Aggregation and summary of the results To answer RQ1, we first assess whether the experiments described in the studied papers are replicable in principle. Therefore, we combine C1.1 and the revised answers of C1.3. For those papers where there was no tool needed (C1.2), C1.3 was classified as “yes”. The formula we used is “If C1.1 = ’no’ then ’no’ else C1.3”. This way, on average, 6 (R1: 5, R2: 7) papers have been classified as replicable in principle, 50.5 (R1: 52, R2: 49) as not replicable, and 8.5 (R1: 8, R2: 9) for which we were unsure (see Fig. 4), with Cohen’s kappa of 0.67. In sum, 8 papers were classified to be replicable in principle by at least one of the researchers.

Table 3 Basic characteristics of the models used as experimental subjects in the papers which were found by our systematic literature search

Full size table

We were not able to fully replicate any of the experiments of those 8 papers, and achieved partial replicability for four of them. Three tools were not completely available to us due to denied access, timeouts and a missing implementation. One paper could not be replicated due to incomplete documentation. Four software setups were closely examined and principally functional, but the experiments could not be fully replicated due to incomplete documentation, errors or broken links to the models used as experimental subjects.

3.2 From where do researchers acquire Simulink models used as experimental subjects and what are their basic characteristics? (RQ2)

C2.1 Are all model creators mentioned in the paper? As can be seen in Fig. 5, of the 65 papers investigated in detail, on average, 44 (R1: 43, R2: 45) papers mention the creators of all models. On the contrary, no such information could be found for an average of 20.5 (R1 22, R2 19) papers. Finally, there was one paper for which R2 was not sure, leading to an average value of 0.5 (R1: 0, R2: 1) for this category. In sum, this question was answered with an inter-rater reliability of 0.79.
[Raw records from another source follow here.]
theorem fscPerst_kept {cs : Keep} (i : Nat) (s : State) (Hs : Kept cs s) : Kept cs (fscPerst i s) := by
  unfold fscPerst
  try dsimp only
  with_reducible repeat' (first | assumption | apply State.setFsc_kept | apply State.emit_kept | dsimp only | refine kept_of_snd (by assumption) ?_ | refine kept_of_snd2 (by assumption) ?_ | refine kept_of_fst (by assumption) ?_ | (simp only [kept_mk_iff]; (first | apply keptIn_fold | apply keptIn_flags)) | split | intro _)

theorem fscUp_kept {cs : Keep} (i : Nat) (gen : Nat) (width : Nat) (cxl : Nat) (s : State) (Hs : Kept cs s) : Kept cs (fscUp i gen width cxl s) := by
  unfold fscUp
  try dsimp only
  with_reducible repeat' (first | assumption | apply State.setFsc_kept | apply State.setF_kept | dsimp only | refine kept_of_snd (by assumption) ?_ | refine kept_of_snd2 (by assumption) ?_ | refine kept_of_fst (by assumption) ?_ | (simp only [kept_mk_iff]; (first | apply keptIn_fold | apply keptIn_flags)) | split | intro _)

theorem trainCheck_kept {cs : Keep} (i : Nat) (link : Option (Nat × Nat × Nat)) (s : State) (Hs : Kept cs s) : Kept cs (trainCheck i link s) := by
  unfold trainCheck
  try dsimp only
  with_reducible repeat' (first | assumption | apply fscUp_kept | apply State.setFsc_kept | apply State.emit_kept | dsimp only | refine kept_of_snd (by assumption) ?_ | refine kept_of_snd2 (by assumption) ?_ | refine kept_of_fst (by assumption) ?_ | (simp only [kept_mk_iff]; (first | apply keptIn_fold | apply keptIn_flags)) | split | intro _)

theorem fscGone_kept {cs : Keep} (i : Nat) (gone : Bool) (s : State) (Hs : Kept cs s) : Kept cs (fscGone i gone s) := by
  unfold fscGone
  try dsimp only
  with_reducible repeat' (first | assumption | apply State.setFsc_kept | apply fscLinkDown_kept | apply State.emit_kept | apply State.setF_kept | dsimp only | refine kept_of_snd (by assumption) ?_ | refine kept_of_snd2 (by assumption) ?_ | refine kept_of_fst (by assumption) ?_ | (simp only [kept_mk_iff]; (first | apply keptIn_fold | apply keptIn_flags)) | split | intro _)

theorem prsntRise_kept {cs : Keep} (i : Nat) (gone : Bool) (s : State) (Hs : Kept cs s) : Kept cs (prsntRise i gone s) := by
  unfold prsntRise
  try dsimp only
  with_reducible repeat' (first | assumption | apply fscGone_kept | dsimp only | refine kept_of_snd (by assumption) ?_ | refine kept_of_snd2 (by assumption) ?_ | refine kept_of_fst (by assumption) ?_ | (simp only [kept_mk_iff]; (first | apply keptIn_fold | apply keptIn_flags)) | split | intro _)

theorem lostRec_kept {cs : Keep} (i : Nat) (p : Nat) (s : State) (Hs : Kept cs s) : Kept cs (lostRec i p s) := by
  unfold lostRec
  try dsimp only
  with_reducible repeat' (first | assumption | apply emitRec_kept | dsimp only | refine kept_of_snd (by assumption) ?_ | refine kept_of_snd2 (by assumption) ?_ | refine kept_of_fst (by assumption) ?_ | (simp only [kept_mk_iff]; (first | apply keptIn_fold | apply keptIn_flags)) | split | intro _)

theorem portLost_kept {cs : Keep} (i : Nat) (gone : Bool) (s : State) (Hs : Kept cs s) : Kept cs (portLost i gone s) := by
  unfold portLost
  try dsimp only
  with_reducible repeat' (first | assumption | apply lostRec_kept | apply fscGone_kept | apply coreFault_kept | apply logErr_kept | apply State.setF_kept | apply forEach_kept | dsimp only | refine kept_of_snd (by assumption) ?_ | refine kept_of_snd2 (by assumption) ?_ | refine kept_of_fst (by assumption) ?_ | (simp only [kept_mk_iff]; (first | apply keptIn_fold | apply keptIn_flags)) | split | intro _)

theorem freshFar_kept {cs : Keep} (i : Nat) (s : State) (hs : Kept cs s) : Kept cs (freshFar i s) := by
  unfold freshFar; dsimp only
  exact ⟨hs.1, hs.2.1, fun c => SMap.drop_wf (fun _ => 0) s.mem.bytes (fun k => k / 2 ^ 48 == 3 && k / 2 ^ 41 % 4 == i) (hs.2.2.1 c),
    fun c => SMap.drop_wf (fun _ => ({} : Line)) s.mem.lines (fun k => k / 2 ^ 48 == 3 && k / 2 ^ 41 % 4 == i) (hs.2.2.2.1 c),
    fun c => SMap.put_wf (fun _ => 0) s.mem.epoch i (SMap.get s.mem.epoch i 0 + 1) (hs.2.2.2.2.1 c), hs.2.2.2.2.2⟩

theorem accept_kept {cs : Keep} (i : Nat) (cap : Nat) (s : State) (Hs : Kept cs s) : Kept cs (accept i cap s) := by
  unfold accept
  try dsimp only
  with_reducible repeat' (first | assumption | apply freshFar_kept | apply State.setFsc_kept | apply State.setF_kept | dsimp only | refine kept_of_snd (by assumption) ?_ | refine kept_of_snd2 (by assumption) ?_ | refine kept_of_fst (by assumption) ?_ | (simp only [kept_mk_iff]; (first | apply keptIn_fold | apply keptIn_flags)) | split | intro _)

theorem wrFscHp_kept {cs : Keep} (m : Nat) (i : Nat) (v : Nat) (given : Option Nat) (s : State) (Hs : Kept cs s) : Kept cs (wrFscHp m i v given s) := by
  unfold wrFscHp
  try dsimp only
  with_reducible repeat' (first | assumption | apply accept_kept | apply State.setFsc_kept | apply slotPower_kept | apply State.drawn_kept | apply checkedWrite_kept | apply State.setF_kept | dsimp only | refine kept_of_snd (by assumption) ?_ | refine kept_of_snd2 (by assumption) ?_ | refine kept_of_fst (by assumption) ?_ | (simp only [kept_mk_iff]; (first | apply keptIn_fold | apply keptIn_flags)) | split | intro _)

theorem drained_kept {cs : Keep} (i : Nat) (s : State) (Hs : Kept cs s) : Kept cs (drained i s) := by
  unfold drained
  try dsimp only
  with_reducible repeat' (first | assumption | apply State.setFsc_kept | apply State.setF_kept | dsimp only | refine kept_of_snd (by assumption) ?_ | refine kept_of_snd2 (by assumption) ?_ | refine kept_of_fst (by assumption) ?_ | (simp only [kept_mk_iff]; (first | apply keptIn_fold | apply keptIn_flags)) | split | intro _)

theorem execFscPresent_kept {cs : Keep} (i : Nat) (s : State) (Hs : Kept cs s) : KeptOut cs (execFscPresent i s) := by
  unfold execFscPresent
  try dsimp only
  with_reducible repeat' (first | assumption | apply keptOut_next | apply present_kept | apply run_kept | apply whenOk_kept | dsimp only | refine kept_of_snd (by assumption) ?_ | refine kept_of_snd2 (by assumption) ?_ | refine kept_of_fst (by assumption) ?_ | (simp only [kept_mk_iff]; (first | apply keptIn_fold | apply keptIn_flags)) | split | intro _)

theorem execFscPerstRelease_kept {cs : Keep} (i : Nat) (s : State) (Hs : Kept cs s) : KeptOut cs (execFscPerstRelease i s) := by
  unfold execFscPerstRelease
  try dsimp only
  with_reducible repeat' (first | assumption | apply keptOut_next | apply fscPerst_kept | apply run_kept | apply whenOk_kept | dsimp only | refine kept_of_snd (by assumption) ?_ | refine kept_of_snd2 (by assumption) ?_ | refine kept_of_fst (by assumption) ?_ | (simp only [kept_mk_iff]; (first | apply keptIn_fold | apply keptIn_flags)) | split | intro _)

theorem execFscTrainCheck_kept {cs : Keep} (i : Nat) (link : Option (Nat × Nat × Nat)) (s : State) (Hs : Kept cs s) : KeptOut cs (execFscTrainCheck i link s) := by
  unfold execFscTrainCheck
  try dsimp only
  with_reducible repeat' (first | assumption | apply keptOut_next | apply trainCheck_kept | apply run_kept | apply whenOk_kept | dsimp only | refine kept_of_snd (by assumption) ?_ | refine kept_of_snd2 (by assumption) ?_ | refine kept_of_fst (by assumption) ?_ | (simp only [kept_mk_iff]; (first | apply keptIn_fold | apply keptIn_flags)) | split | intro _)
C2.2 From where are the models obtained? As shown in Fig. 6, there is some variety for the model’s origins. Only 3% used open source models, 8% used models included in Simulink or one of its toolboxes, 12% cited other papers, 13% built their own models, and 18% obtained models from industry partners. A quarter of all papers used models coming from two or more different sources. For 19% of the papers, we could not figure out where the models come from. This mostly coincides with those papers where we answered “no” in C2.1. For some papers, we were able to classify C2.2, even though we answered C2.1 with “no”. E.g. we classified the origin of a model of [44] as “industry partner” based on the statement “a real-world electrical engine control system of a hybrid car”, even though no specific information about this partner was given. C2.2 was answered with Cohen’s kappa of 0.68.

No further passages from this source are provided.